Published: (January 6, 2026 at 11:35 AM EST)
3 min read
Source: arXiv

Source: arXiv - 2601.03163v1

Overview

The paper presents LSP‑DETR, a new end‑to‑end framework for nuclei instance segmentation in gigapixel Whole‑Slide Images (WSIs). By marrying a lightweight transformer with a star‑convex polygon representation, the authors achieve fast, scalable segmentation without the patch‑wise processing and heavy post‑processing that have limited previous methods.

Key Contributions

  • Linear‑complexity transformer that can ingest much larger image patches than conventional DETR‑style models, keeping compute roughly constant.
  • Star‑convex polygon encoding of each nucleus, enabling a compact yet expressive shape description.
  • Radial distance loss that naturally separates overlapping nuclei, eliminating the need for explicit overlap annotations or handcrafted post‑processing steps.
  • Fully end‑to‑end training (no separate detection → segmentation pipelines), simplifying deployment.
  • State‑of‑the‑art speed/accuracy trade‑off: >5× faster than the next‑fastest method while matching or surpassing segmentation quality on benchmark datasets (PanNuke, MoNuSeg).

Methodology

  1. Input handling – Instead of slicing WSIs into tiny patches, LSP‑DETR processes relatively large crops (e.g., 1024 × 1024 px) using a transformer encoder whose attention is approximated with linear‑complexity kernels (e.g., Performer or Linformer). This keeps memory usage low even for high‑resolution inputs.

  2. Object representation – Each nucleus is modeled as a star‑convex polygon defined by a set of radial distances from a central point to the polygon vertices. This representation captures irregular nuclear shapes with far fewer parameters than a full mask.

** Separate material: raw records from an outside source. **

-- ==== Sys2Proof/Laws/Issue.lean ====
section
/-! SUPPORT. The shared issue of an instruction: what it does when the instruction issues normally, when no lane qualifies, and when a
check refuses it; and the results of the lane, predicate and scalar forms built on it. -/

namespace Sys2Proof.Machine

/-- A guard that the encoding defines passes the reserved-guard check (R66, R67). -/
theorem guard_defined {g : BitVec 4} (h : g = 15#4 ∨ g < 12#4) (em : Mask) : (em != 0 && g != 15#4 && decide (12#4 ≤ g)) = false := by
  rcases h with e | e
  · simp [e]
  · have : ¬ (12#4 ≤ g) := by bv_omega
    simp [this]

namespace State

/-- An instruction that issues normally has its own effect (R65 to R67, R213). -/
theorem issue_normal {i : Instr} {f : Fields} {once priv : Bool} {s : State} {q : Mask} (h : Issues i f once priv s q)
    (body : State → Mask → State) : s.issue i f once priv body = body s q := by
  have hm : (priv && !s.g.trapState.mode) = false := by
    cases hp : priv
    · rfl
    · simp [h.mode hp]
  unfold issue
  simp only [guard_defined h.guard, h.lanes, h.some, h.legal, h.fits, hm, h.clean, Bool.not_true, Bool.or_false, Bool.false_eq_true,
    if_false]

/-- With no qualifying lane and no reserved guard an instruction only retires (R66). -/
theorem issue_idle {i : Instr} {f : Fields} {once : Bool} (priv : Bool) {s : State} (hg : f.gpr = 15#4 ∨ f.gpr < 12#4)
    (hq : s.g.qual f once = 0) (body : State → Mask → State) : s.issue i f once priv body = s.retire i := by
  unfold issue
  simp only [guard_defined hg, hq, Bool.false_eq_true, if_false, if_true]

/-- A reserved value in an instruction with a qualifying lane takes cause 0x00 (R67). -/
theorem issue_illegal {i : Instr} {f : Fields} {once : Bool} (priv : Bool) {s : State} {q : Mask} (hg : f.gpr = 15#4 ∨ f.gpr < 12#4)
    (hq : s.g.qual f once = q) (hs : q ≠ 0) (hl : i.legal = false ∨ i.legalUnder s.g.launch.vregs s.g.fmt = false)
    (body : State → Mask → State) : s.issue i f once priv body = s.illegal q := by
  have hl : (!i.legal || !i.legalUnder s.g.launch.vregs s.g.fmt) = true := by
    rcases hl with e | e <;> simp [e]
  unfold issue
  simp only [guard_defined hg, hq, hs, hl, Bool.false_eq_true, if_false, if_true]

/-- A system instruction in user mode takes cause 0x01 (R371). -/
theorem issue_privilege {i : Instr} {f : Fields} {once : Bool} {s : State} {q : Mask} (hg : f.gpr = 15#4 ∨ f.gpr < 12#4)
    (hq : s.g.qual f once = q) (hs : q ≠ 0) (hl : i.legal = true) (hf : i.legalUnder s.g.launch.vregs s.g.fmt = true)
    (hm : s.g.trapState.mode = false) (body : State → Mask → State) :
    s.issue i f once true body = s.trapHere 0x01 none (some q) := by
  unfold issue
  simp only [guard_defined hg, hq, hs, hl, hf, hm, Bool.not_true, Bool.not_false, Bool.or_false, Bool.and_true, Bool.false_eq_true,
    if_false, if_true]

end State

namespace Group

/-- Writes of consecutive V registers in the lanes of a mask. -/
def vsetRun (g : Group) (d : Nat) (q : Mask) (val : Nat → Nat → Word) : Nat → Group
  | 0 => g
  | n + 1 => (g.vsetRun d q val n).vset (d + n) q (val n)

variable (g : Group) (d : Nat) (q : Mask) (val : Nat → Nat → Word)

@[simp] theorem vsetRun_length (n : Nat) : (g.vsetRun d q val n).v.length = g.v.length := by
  induction n with
  | zero => rfl
  | succ n ih => simp [vsetRun, ih]

theorem vsetRun_other (n r l : Nat) (h : r < d ∨ d + n ≤ r) : (g.vsetRun d q val n).vget r l = g.vget r l := by
  induction n with
  | zero => rfl
  | succ n ih => rw [vsetRun, vset_vget_other _ _ _ _ _ _ (by omega), ih (by omega)]

theorem vsetRun_keep (n r l : Nat) (hl : l < 96) (h : q.getLsbD l = false) : (g.vsetRun d q val n).vget r l = g.vget r l := by
  induction n with
  | zero => rfl
  | succ n ih => rw [vsetRun, vset_keep _ _ _ _ _ _ hl h, ih]

theorem vsetRun_written (n k l : Nat) (hk : k < n) (hd : d + n ≤ g.v.length) (hl : l < 96) (h : q.getLsbD l = true) :
    (g.vsetRun d q val n).vget (d + k) l = val k l := by
  induction n with
  | zero => omega
  | succ n ih =>
    by_cases e : k = n
    · subst e
      rw [vsetRun, vset_vget_same _ _ _ _ _ (by simp; omega) hl, if_pos h]
    · rw [vsetRun, vset_vget_other _ _ _ _ _ _ (by omega), ih (by omega) (by omega)]

theorem vsetRun_marks (n : Nat) : (g.vsetRun d q val n).marks =
    g.marks.filter fun m => !(((List.range n).map (d + ·)).contains m.reg && q.getLsbD m.lane) := by
  induction n with
  | zero => exact (List.filter_eq_self.2 (by simp)).symm
  | succ n ih =>
    show List.filter _ (g.vsetRun d q val n).marks = _
    rw [ih, List.filter_filter]
    congr 1
    funext m
    rw [List.range_succ, List.map_append, List.contains_append]
    cases h1 : q.getLsbD m.lane <;> simp [Bool.and_comm, Bool.beq_eq_decide_eq]

/-- A run of writes changes V registers and marks, and nothing else. -/
theorem vsetRun_frame (n : Nat) : ∃ v ms, g.vsetRun d q val n = { g with v := v, marks := ms } := by
  induction n with
  | zero => exact ⟨g.v, g.marks, rfl⟩
  | succ n ih =>
    obtain ⟨v, ms, h⟩ := ih
    exact ⟨_, _, by rw [vsetRun, h]; rfl⟩

theorem vput_run (wide : Bool) (f : Nat → DWord) :
    g.vput wide d q f = g.vsetRun d q (fun k l => (f l).extractLsb' (32 * k) 32) (if wide then 2 else 1) := by
  have e : ∀ x : DWord, x.setWidth 32 = x.extractLsb' 0 32 := by intro x; ext i hi; simp
  cases wide <;> simp [vput, vsetRun, e]

end Group

/-- The result of a form that writes consecutive V registers of the qualifying lanes (R118). -/
theorem wroteLanes_run (s : State) (i : Instr) (n d : Nat) (q : Mask) (val : Nat → Nat → Word) (fl : FlagSet)
    (hd : d + n ≤ s.g.v.length) :
    WroteLanes s (((s.modG fun g => g.vsetRun d q val n).raise fl).retire i) ((List.range n).map (d + ·)) q val fl where
  written := by
    intro k r hk l hl hq
    have : k < n := by
      have := List.getElem?_eq_some_iff.1 hk
      obtain ⟨h, -⟩ := this
      simpa using h
    simp [this] at hk
    subst hk
    exact Group.vsetRun_written s.g d q val n k l this hd hl hq
  lanes := fun r l hl hq => Group.vsetRun_keep s.g d q val n r l hl hq
  others := by
    intro r hr l
    refine Group.vsetRun_other s.g d q val n r l ?_
    by_cases h : r < d
    · exact .inl h
    · right
      by_cases h2 : d + n ≤ r
      · exact h2
      · exact absurd (List.mem_map.2 ⟨r - d, by simp; omega, by omega⟩) hr
  marks := Group.vsetRun_marks s.g d q val n
  flags := by
    obtain ⟨v, ms, h⟩ := Group.vsetRun_frame s.g d q val n
    simp [h]
  control := by
    obtain ⟨v, ms, h⟩ := Group.vsetRun_frame s.g d q val n
    have := Group.retire_advances { s.g with v := v, marks := ms, flags := s.g.flags ||| fl }
      (Group.resultTemp { s.g with v := v, marks := ms, flags := s.g.flags ||| fl } i.writes)
    simpa [h, Advances] using this
  group := by
    obtain ⟨v, ms, h⟩ := Group.vsetRun_frame s.g d q val n
    simp only [State.retire_g, State.raise_g, State.modG_g, h]
    rfl
  elsewhere := rfl
  memory := fun _ _ => rfl

/-- The result of a form that writes one V register or a pair of the qualifying lanes (R118). -/
theorem wroteLanes_vput (s : State) (i : Instr) (wide : Bool) (d : Nat) (q : Mask) (val : Nat → DWord) (fl : FlagSet)
    (hd : d + (if wide then 2 else 1) ≤ s.g.v.length) :
    WroteLanes s (((s.modG fun g => g.vput wide d q val).raise fl).retire i) (if wide then [d, d + 1] else [d]) q
      (fun k l => (val l).extractLsb' (32 * k) 32) fl := by
  have h := wroteLanes_run s i (if wide then 2 else 1) d q (fun k l => (val l).extractLsb' (32 * k) 32) fl hd
  have e : (List.range (if wide then 2 else 1)).map (d + ·) = if wide then [d, d + 1] else [d] := by
    cases wide <;> rfl
  simp only [Group.vput_run]
  rw [e] at h
  exact h

/-- The result of a form that writes one predicate of the qualifying lanes (R127). -/
theorem wrotePred_pset (s : State) (i : Instr) (d : Nat) (q : Mask) (val : Nat → Bool) (fl : FlagSet) (hd : d < s.g.p.length) :
    WrotePred s (((s.modG fun g => g.pset d q val).raise fl).retire i) d q val fl where
  written := by
    intro l hl hq
    show (Group.pget (Group.pset s.g d q val) d).getLsbD l = _
    rw [Group.pset_pget_same _ _ _ _ hd, BitVec.getLsbD_or, BitVec.getLsbD_and, BitVec.getLsbD_and, BitVec.getLsbD_not, hq,
      maskOf_getLsbD]
    simp [hl]
  lanes := by
    intro l hq
    show (Group.pget (Group.pset s.g d q val) d).getLsbD l = _
    rw [Group.pset_pget_same _ _ _ _ hd, BitVec.getLsbD_or, BitVec.getLsbD_and, BitVec.getLsbD_and, BitVec.getLsbD_not, hq]
    by_cases hl : l < 96
    · simp [hl]
    · rw [BitVec.getLsbD_of_ge _ _ (Nat.le_of_not_lt hl)]
      simp
  others := fun n h => Group.pset_pget_other s.g d n q val h
  flags := rfl
  control := Group.retire_advances _ _
  group := rfl
  elsewhere := rfl
  memory := fun _ _ => rfl

namespace Group

/-- The live lanes bound the execution mask in each of its words. -/
theorem em_live {g : Group} (h : LanesLive g) : g.em &&& g.live = g.em := by
  unfold LanesLive at h
  ext i hi
  have := congrArg (fun m : Mask => m.getLsbD i) h
  simp [hi] at this
  cases e : g.em[i] <;> simp [e]
  simpa [e] using this

theorem sset_frame (g : Group) (n : Nat) (x : Word) :
    ∃ ss em ms, g.sset n x = { g with s := ss, em := em, marks := ms } := by
  unfold sset
  split
  · exact ⟨_, _, _, rfl⟩
  · split
    · exact ⟨_, _, _, rfl⟩
    · exact ⟨_, _, _, rfl⟩

@[simp] theorem sset_length (g : Group) (n : Nat) (x : Word) : (g.sset n x).s.length = g.s.length := by
  unfold sset
  split
  · simp
  · split <;> rfl

@[simp] theorem sset_live (g : Group) (n : Nat) (x : Word) : (g.sset n x).live = g.live := by
  obtain ⟨_, _, _, h⟩ := sset_frame g n x
  rw [h]

theorem sset_lanesLive (g : Group) (n : Nat) (x : Word) (h : LanesLive g) : LanesLive (g.sset n x) := by
  unfold sset
  split
  · exact h
  · split
    · unfold LanesLive
      ext i hi
      simp [unmark]
    · exact h

theorem sset_sget_low (g : Group) (n : Nat) (x : Word) (h : n < 60) (hl : 60 ≤ g.s.length) : (g.sset n x).sget n = x := by
  have : n < g.s.length := by omega
  simp [sset, sget, h, this]

/-- The bits of EM that a write of one of its words keeps. -/
theorem keep_getLsbD (sh j : Nat) (hj : j < 96) :
    (~~~((0xFFFFFFFF : Mask) <<< sh)).getLsbD j = !(decide (sh ≤ j) && decide (j - sh < 32)) := by
  have e : (0xFFFFFFFF : Mask) = (BitVec.allOnes 32).setWidth 96 := rfl
  rw [BitVec.getLsbD_not, BitVec.getLsbD_shiftLeft, e, BitVec.getLsbD_setWidth, BitVec.getLsbD_allOnes]
  have : j - sh < 96 := by omega
  by_cases h : sh ≤ j
  · simp [hj, this, h, Nat.not_lt.2 h]
  · simp [hj, h, Nat.lt_of_not_le h]

/-- EM after a write of one of its words. -/
theorem em_sset_getLsbD (g : Group) (n j : Nat) (x : Word) (h : 60 ≤ n) (h3 : n < 63) (hj : j < 96) :
    (g.sset n x).em.getLsbD j = ((if 32 * (n - 60) ≤ j ∧ j < 32 * (n - 60) + 32 then x.getLsbD (j - 32 * (n - 60))
      else g.em.getLsbD j) && g.live.getLsbD j) := by
  have a : ¬ n < 60 := by omega
  simp only [sset, a, h3, if_true, if_false]
  rw [BitVec.getLsbD_and, BitVec.getLsbD_or, BitVec.getLsbD_and, keep_getLsbD _ _ hj, BitVec.getLsbD_shiftLeft,
    BitVec.getLsbD_setWidth]
  by_cases h1 : 32 * (n - 60) ≤ j
  · by_cases h2 : j - 32 * (n - 60) < 32
    · have : j < 32 * (n - 60) + 32 := by omega
      have h5 : j - 32 * (n - 60) < 96 := by omega
      simp [h1, h2, hj, this, Nat.not_lt.2 h1, h5]
    · have h4 : ¬ j < 32 * (n - 60) + 32 := by omega
      simp [h1, h2, h4, hj, Nat.not_lt.2 h1, BitVec.getLsbD_of_ge x _ (Nat.le_of_not_lt h2)]
  · simp [h1, Nat.lt_of_not_le h1]

theorem sset_sget_mask (g : Group) (n : Nat) (x : Word) (h : 60 ≤ n) (h3 : n < 63) :
    (g.sset n x).sget n = x &&& g.live.extractLsb' (32 * (n - 60)) 32 := by
  have a : ¬ n < 60 := by omega
  simp only [sget, a, h3, if_true, if_false]
  ext i hi
  rw [BitVec.getElem_extractLsb', em_sset_getLsbD _ _ _ _ h h3 (by omega), BitVec.getElem_and, BitVec.getElem_extractLsb',
    if_pos ⟨by omega, by omega⟩, Nat.add_sub_cancel_left]
  simp [hi]

theorem sset_sget_other (g : Group) (n k : Nat) (x : Word) (h : LanesLive g) (hk : k ≠ n) : (g.sset n x).sget k = g.sget k := by
  by_cases h1 : n < 60
  · simp [sset, h1, sget, List.getElem?_set_ne (Ne.symm hk), unmark]
  · by_cases h3 : n < 63
    · by_cases k60 : k < 60
      · simp [sset, h1, h3, sget, k60, unmark]
      · by_cases k63 : k < 63
        · simp only [sget, k60, k63, if_true, if_false]
          ext i hi
          rw [BitVec.getElem_extractLsb', em_sset_getLsbD _ _ _ _ (by omega) h3 (by omega), if_neg (by omega),
            BitVec.getElem_extractLsb', ← BitVec.getLsbD_and, em_live h]
        · simp [sget, k60, k63]
    · simp [sset, h1, h3]

end Group

/-- The words that a scalar result of one register or a pair holds. -/
theorem wroteScalar_sput (s : State) (i : Instr) (wide : Bool) (d : Nat) (x : DWord) (fl : FlagSet) (hs : 60 ≤ s.g.s.length)
    (hl : LanesLive s.g) :
    WroteScalar s (((s.modG fun g => g.sput wide d x).raise fl).retire i) d
      (if wide then [x.extractLsb' 0 32, x.extractLsb' 32 32] else [x.extractLsb' 0 32]) fl := by
  have e : x.setWidth 32 = x.extractLsb' 0 32 := by ext i hi; simp
  have fr : ∃ ss em ms, s.g.sput wide d x = { s.g with s := ss, em := em, marks := ms } := by
    obtain ⟨a, b, c, h⟩ := Group.sset_frame s.g d (x.setWidth 32)
    cases wide with
    | false => exact ⟨a, b, c, h⟩
    | true =>
      obtain ⟨a', b', c', h'⟩ := Group.sset_frame (s.g.sset d (x.setWidth 32)) (d + 1) (x.extractLsb' 32 32)
      exact ⟨a', b', c', by simp only [Group.sput, if_true]; rw [h', h]⟩
  have rd : ∀ n, (((s.modG fun g => g.sput wide d x).raise fl).retire i).g.sget n = (s.g.sput wide d x).sget n := fun _ => rfl
  have low : ∀ k w, (if wide then [x.extractLsb' 0 32, x.extractLsb' 32 32] else [x.extractLsb' 0 32])[k]? = some w →
      (s.g.sput wide d x).sget (d + k) = (if d + k < 60 then w else if d + k < 63 then w &&& s.g.live.extractLsb' (32 * (d + k - 60)) 32
        else 0) := by
    intro k w hk
    have one : ∀ (g : Group) (n : Nat) (y : Word), 60 ≤ g.s.length → (g.sset n y).sget n =
        (if n < 60 then y else if n < 63 then y &&& g.live.extractLsb' (32 * (n - 60)) 32 else 0) := by
      intro g n y hg
      by_cases h1 : n < 60
      · simp [h1, Group.sset_sget_low g n y h1 hg]
      · by_cases h2 : n < 63
        · simp [h1, h2, Group.sset_sget_mask g n y (by omega) h2]
        · simp [h1, h2, Group.sget]
    cases wide with
    | false =>
      cases k with
      | zero =>
        simp at hk; subst hk
        simp only [Group.sput, Bool.false_eq_true, if_false, e]
        exact one _ _ _ hs
      | succ k => simp at hk
    | true =>
      cases k with
      | zero =>
        simp at hk; subst hk
        simp only [Group.sput, if_true, e]
        rw [Group.sset_sget_other _ _ _ _ (Group.sset_lanesLive _ _ _ hl) (by omega)]
        exact one _ _ _ hs
      | succ k =>
        cases k with
        | zero =>
          simp at hk; subst hk
          simp only [Group.sput, if_true]
          rw [one _ _ _ (by simpa using hs)]
          simp
        | succ k => simp at hk
  refine ⟨?_, ?_, ?_, ?_, ?_, ?_, ?_, rfl, fun _ _ => rfl⟩
  · intro k w hk h
    rw [rd, low k w hk, if_pos h]
  · intro k w hk h h3
    rw [rd, low k w hk, if_neg (by omega), if_pos h3]
  · simp [Group.sget]
  · intro n hn
    rw [rd]
    cases wide with
    | false =>
      simp at hn
      exact Group.sset_sget_other _ _ _ _ hl (by omega)
    | true =>
      simp at hn
      simp only [Group.sput, if_true]
      rw [Group.sset_sget_other _ _ _ _ (Group.sset_lanesLive _ _ _ hl) (by omega), Group.sset_sget_other _ _ _ _ hl (by omega)]
  · obtain ⟨a, b, c, h⟩ := fr
    simp [h]
  · obtain ⟨a, b, c, h⟩ := fr
    have := Group.retire_advances { s.g with s := a, em := b, marks := c, flags := s.g.flags ||| fl }
      (Group.resultTemp { s.g with s := a, em := b, marks := c, flags := s.g.flags ||| fl } i.writes)
    simpa [h, Advances] using this
  · obtain ⟨a, b, c, h⟩ := fr
    simp only [State.retire_g, State.raise_g, State.modG_g, h]
    rfl

end Sys2Proof.Machine
end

  3. Prediction head – The transformer decoder outputs a fixed‑size set of queries. For each query, the network predicts:

    • a confidence score,
    • the centroid coordinates, and
    • a vector of radial distances (one per predefined angle).
  4. Loss function – The radial distance loss combines an L1 term on the predicted radii with a novel overlap‑aware term that penalizes inconsistent ordering of radii for neighboring nuclei. Because the loss is defined per‑radius, the model learns to shrink overlapping regions without any explicit overlap masks.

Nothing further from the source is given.